Saved data entries
——
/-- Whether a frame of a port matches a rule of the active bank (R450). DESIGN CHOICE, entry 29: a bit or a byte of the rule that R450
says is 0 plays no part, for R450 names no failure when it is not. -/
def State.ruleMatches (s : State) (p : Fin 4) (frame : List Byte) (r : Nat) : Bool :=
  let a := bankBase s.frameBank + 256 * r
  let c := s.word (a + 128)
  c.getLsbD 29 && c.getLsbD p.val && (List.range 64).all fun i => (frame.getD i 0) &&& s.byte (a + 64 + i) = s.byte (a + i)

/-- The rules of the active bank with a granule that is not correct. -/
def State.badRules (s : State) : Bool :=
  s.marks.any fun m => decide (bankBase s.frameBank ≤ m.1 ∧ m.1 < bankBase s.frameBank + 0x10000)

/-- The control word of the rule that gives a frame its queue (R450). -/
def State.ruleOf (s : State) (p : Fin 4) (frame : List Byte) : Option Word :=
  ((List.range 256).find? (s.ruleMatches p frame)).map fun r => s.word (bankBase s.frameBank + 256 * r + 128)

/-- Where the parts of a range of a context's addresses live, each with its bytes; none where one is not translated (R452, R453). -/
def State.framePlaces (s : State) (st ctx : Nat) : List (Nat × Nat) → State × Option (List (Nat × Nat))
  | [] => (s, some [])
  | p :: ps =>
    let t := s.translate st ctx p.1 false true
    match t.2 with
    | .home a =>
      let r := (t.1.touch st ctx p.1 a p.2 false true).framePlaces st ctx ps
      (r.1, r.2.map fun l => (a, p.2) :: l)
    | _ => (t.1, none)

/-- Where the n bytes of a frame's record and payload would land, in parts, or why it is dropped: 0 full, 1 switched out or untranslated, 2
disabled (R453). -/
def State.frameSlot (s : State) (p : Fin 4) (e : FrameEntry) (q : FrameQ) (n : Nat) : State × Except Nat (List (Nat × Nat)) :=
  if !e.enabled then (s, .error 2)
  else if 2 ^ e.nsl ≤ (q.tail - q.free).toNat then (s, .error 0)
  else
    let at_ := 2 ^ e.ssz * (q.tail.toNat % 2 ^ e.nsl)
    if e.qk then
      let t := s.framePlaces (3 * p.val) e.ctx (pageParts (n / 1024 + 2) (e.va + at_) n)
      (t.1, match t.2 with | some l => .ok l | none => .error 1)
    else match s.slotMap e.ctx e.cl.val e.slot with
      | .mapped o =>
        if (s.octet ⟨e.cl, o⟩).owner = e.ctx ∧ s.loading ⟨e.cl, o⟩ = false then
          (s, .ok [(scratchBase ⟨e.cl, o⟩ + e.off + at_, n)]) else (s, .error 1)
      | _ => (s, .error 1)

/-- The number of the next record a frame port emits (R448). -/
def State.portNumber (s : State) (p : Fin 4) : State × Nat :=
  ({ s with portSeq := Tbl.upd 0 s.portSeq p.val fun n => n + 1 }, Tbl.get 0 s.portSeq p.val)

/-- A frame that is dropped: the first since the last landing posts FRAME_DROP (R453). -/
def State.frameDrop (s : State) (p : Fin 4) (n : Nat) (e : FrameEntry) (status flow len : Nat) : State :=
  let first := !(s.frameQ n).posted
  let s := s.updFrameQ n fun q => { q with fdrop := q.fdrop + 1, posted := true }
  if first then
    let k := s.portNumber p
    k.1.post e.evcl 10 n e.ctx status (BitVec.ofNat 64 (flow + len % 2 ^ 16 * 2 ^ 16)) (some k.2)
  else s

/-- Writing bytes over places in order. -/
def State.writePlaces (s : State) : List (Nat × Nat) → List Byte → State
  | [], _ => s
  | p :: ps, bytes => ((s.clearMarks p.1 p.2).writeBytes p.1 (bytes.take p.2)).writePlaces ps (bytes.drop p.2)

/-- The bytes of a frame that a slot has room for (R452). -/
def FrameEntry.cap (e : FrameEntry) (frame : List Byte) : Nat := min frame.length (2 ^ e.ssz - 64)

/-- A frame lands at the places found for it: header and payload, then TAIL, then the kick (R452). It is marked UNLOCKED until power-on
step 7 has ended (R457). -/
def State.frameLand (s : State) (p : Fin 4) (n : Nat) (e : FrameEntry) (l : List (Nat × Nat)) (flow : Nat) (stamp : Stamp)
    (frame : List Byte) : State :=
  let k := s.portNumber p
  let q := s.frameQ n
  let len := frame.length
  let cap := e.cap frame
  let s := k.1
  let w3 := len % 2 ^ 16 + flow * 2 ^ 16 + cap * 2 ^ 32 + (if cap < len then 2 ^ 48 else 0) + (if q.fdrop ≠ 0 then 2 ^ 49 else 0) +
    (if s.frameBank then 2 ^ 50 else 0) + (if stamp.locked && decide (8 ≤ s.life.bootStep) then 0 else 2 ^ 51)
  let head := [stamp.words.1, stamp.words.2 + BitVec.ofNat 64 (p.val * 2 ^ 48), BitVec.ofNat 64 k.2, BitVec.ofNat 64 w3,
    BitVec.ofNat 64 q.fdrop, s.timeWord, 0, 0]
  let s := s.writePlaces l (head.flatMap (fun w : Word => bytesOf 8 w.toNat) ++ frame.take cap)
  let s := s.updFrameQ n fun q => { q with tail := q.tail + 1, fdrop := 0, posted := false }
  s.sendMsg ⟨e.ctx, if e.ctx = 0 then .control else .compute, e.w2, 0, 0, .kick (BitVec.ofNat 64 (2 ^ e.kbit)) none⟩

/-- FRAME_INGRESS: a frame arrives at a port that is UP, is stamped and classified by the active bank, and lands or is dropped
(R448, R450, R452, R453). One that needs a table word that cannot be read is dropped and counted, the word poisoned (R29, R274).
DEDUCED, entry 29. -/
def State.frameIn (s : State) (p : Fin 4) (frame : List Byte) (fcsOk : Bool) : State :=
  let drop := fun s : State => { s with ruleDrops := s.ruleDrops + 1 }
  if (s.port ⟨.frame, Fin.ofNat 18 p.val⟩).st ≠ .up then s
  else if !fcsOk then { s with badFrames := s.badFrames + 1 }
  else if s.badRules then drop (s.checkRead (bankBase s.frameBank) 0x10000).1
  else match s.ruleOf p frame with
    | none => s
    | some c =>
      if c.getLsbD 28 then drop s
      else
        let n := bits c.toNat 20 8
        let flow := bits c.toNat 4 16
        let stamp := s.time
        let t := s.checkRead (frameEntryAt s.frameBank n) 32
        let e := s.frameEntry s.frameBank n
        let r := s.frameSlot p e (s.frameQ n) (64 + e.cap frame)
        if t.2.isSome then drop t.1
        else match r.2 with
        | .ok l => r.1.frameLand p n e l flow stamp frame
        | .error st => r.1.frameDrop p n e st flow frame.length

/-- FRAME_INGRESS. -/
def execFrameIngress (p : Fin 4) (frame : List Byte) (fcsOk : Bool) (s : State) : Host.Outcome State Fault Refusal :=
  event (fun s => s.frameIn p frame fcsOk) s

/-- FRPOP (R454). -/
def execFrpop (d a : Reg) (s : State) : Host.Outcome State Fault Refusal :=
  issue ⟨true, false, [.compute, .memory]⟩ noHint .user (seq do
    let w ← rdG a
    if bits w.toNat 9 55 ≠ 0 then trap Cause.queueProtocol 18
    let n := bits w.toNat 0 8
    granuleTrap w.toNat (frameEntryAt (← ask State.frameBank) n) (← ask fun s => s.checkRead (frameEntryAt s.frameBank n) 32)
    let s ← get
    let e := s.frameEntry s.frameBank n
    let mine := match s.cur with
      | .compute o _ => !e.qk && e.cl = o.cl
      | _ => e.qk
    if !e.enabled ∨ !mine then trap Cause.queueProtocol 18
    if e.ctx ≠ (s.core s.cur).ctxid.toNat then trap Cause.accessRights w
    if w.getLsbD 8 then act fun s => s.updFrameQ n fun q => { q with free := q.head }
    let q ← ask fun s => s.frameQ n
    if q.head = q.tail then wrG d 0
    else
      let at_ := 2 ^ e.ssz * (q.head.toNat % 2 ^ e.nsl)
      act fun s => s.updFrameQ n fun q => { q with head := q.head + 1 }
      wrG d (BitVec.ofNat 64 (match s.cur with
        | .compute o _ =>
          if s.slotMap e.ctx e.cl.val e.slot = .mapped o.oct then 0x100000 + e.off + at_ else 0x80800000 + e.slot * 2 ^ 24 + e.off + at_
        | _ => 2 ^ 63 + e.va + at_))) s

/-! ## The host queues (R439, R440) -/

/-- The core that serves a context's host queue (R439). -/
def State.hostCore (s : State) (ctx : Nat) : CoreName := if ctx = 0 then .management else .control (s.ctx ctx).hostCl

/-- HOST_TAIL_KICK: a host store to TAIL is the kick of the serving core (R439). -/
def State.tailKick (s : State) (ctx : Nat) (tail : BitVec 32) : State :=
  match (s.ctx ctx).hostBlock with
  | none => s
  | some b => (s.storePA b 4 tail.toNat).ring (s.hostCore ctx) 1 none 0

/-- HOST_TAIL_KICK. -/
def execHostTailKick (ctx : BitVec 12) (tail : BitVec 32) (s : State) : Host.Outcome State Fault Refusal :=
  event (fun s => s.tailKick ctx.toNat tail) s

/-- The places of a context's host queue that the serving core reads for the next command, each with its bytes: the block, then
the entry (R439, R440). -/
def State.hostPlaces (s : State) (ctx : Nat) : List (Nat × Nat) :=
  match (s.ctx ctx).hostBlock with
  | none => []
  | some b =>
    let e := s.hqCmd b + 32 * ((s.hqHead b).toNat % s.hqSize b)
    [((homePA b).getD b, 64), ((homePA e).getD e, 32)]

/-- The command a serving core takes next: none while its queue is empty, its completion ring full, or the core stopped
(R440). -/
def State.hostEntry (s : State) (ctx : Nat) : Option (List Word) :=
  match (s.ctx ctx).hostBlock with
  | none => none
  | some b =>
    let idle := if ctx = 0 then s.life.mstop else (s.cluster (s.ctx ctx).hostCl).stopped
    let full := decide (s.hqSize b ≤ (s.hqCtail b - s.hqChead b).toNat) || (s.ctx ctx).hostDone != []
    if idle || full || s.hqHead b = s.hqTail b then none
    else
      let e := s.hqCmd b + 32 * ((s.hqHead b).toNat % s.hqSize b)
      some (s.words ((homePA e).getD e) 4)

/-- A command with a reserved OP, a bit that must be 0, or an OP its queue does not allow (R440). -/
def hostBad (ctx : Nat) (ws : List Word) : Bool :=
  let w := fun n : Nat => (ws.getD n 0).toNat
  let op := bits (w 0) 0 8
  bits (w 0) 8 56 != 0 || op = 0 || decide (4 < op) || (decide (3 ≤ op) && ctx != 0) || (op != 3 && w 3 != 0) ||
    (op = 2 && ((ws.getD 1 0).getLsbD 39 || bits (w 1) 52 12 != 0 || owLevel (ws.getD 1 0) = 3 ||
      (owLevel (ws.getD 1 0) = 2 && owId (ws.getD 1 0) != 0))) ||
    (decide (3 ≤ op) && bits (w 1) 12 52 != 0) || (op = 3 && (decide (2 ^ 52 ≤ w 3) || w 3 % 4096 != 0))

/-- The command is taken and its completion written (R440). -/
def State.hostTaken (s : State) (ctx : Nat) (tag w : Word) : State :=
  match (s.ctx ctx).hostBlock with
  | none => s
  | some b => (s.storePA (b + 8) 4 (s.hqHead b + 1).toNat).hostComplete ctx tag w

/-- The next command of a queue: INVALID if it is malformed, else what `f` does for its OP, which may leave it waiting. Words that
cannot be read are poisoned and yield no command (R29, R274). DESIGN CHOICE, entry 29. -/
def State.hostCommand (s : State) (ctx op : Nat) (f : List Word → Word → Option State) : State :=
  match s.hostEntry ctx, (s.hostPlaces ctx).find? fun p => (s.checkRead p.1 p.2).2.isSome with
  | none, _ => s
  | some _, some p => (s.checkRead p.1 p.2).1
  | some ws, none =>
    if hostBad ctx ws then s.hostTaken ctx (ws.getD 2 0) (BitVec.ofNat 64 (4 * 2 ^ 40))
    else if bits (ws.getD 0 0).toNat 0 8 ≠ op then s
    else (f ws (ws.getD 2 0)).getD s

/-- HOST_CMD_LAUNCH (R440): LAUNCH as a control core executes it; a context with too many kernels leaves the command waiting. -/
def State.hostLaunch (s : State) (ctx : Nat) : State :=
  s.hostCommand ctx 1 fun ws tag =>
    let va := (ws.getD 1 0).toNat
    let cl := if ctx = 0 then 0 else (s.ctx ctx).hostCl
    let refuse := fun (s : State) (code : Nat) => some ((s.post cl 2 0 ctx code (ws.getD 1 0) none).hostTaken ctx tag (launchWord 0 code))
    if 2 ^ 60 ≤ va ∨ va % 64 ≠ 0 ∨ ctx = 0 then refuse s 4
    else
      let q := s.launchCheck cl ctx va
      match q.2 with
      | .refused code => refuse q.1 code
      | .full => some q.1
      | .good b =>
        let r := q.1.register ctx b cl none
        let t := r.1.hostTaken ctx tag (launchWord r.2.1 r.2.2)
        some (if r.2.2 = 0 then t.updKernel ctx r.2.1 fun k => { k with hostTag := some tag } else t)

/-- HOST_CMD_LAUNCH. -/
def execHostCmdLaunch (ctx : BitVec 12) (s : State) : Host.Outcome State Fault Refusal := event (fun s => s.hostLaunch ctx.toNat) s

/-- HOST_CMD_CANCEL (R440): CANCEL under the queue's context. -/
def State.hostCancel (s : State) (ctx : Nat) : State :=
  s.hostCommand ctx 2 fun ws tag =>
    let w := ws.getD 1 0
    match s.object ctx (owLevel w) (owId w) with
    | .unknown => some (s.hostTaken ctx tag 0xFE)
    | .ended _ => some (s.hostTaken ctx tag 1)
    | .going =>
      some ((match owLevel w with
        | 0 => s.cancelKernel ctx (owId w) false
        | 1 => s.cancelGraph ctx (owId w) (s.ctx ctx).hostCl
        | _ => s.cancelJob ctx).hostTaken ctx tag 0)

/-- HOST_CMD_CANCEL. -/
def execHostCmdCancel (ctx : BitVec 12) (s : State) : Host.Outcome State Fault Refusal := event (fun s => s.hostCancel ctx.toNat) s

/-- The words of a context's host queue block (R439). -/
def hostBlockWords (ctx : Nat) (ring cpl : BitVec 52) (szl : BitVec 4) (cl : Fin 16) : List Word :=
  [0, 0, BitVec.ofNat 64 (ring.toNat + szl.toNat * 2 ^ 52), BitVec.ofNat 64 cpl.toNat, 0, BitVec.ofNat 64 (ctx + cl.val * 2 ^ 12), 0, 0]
——
#### [Exercise prompt]
Above are the entries. Quote exactly the lines from the one bearing "else match s.ruleOf p frame with" through the one bearing "let n := bits w.toNat 0 8".

#### [Exercise result]
  else match s.ruleOf p frame with
    | none => s
    | some c =>
      if c.getLsbD 28 then drop s
      else
        let n := bits c.toNat 20 8
        let flow := bits c.toNat 4 16
        let stamp := s.time
        let t := s.checkRead (frameEntryAt s.frameBank n) 32
        let e := s.frameEntry s.frameBank n
        let r := s.frameSlot p e (s.frameQ n) (64 + e.cap frame)
        if t.2.isSome then drop t.1
        else match r.2 with
        | .ok l => r.1.frameLand p n e l flow stamp frame
        | .error st => r.1.frameDrop p n e st flow frame.length

/-- FRAME_INGRESS. -/
def execFrameIngress (p : Fin 4) (frame : List Byte) (fcsOk : Bool) (s : State) : Host.Outcome State Fault Refusal :=
  event (fun s => s.frameIn p frame fcsOk) s

/-- FRPOP (R454). -/
def execFrpop (d a : Reg) (s : State) : Host.Outcome State Fault Refusal :=
  issue ⟨true, false, [.compute, .memory]⟩ noHint .user (seq do
    let w ← rdG a
    if bits w.toNat 9 55 ≠ 0 then trap Cause.queueProtocol 18
    let n := bits w.toNat 0 8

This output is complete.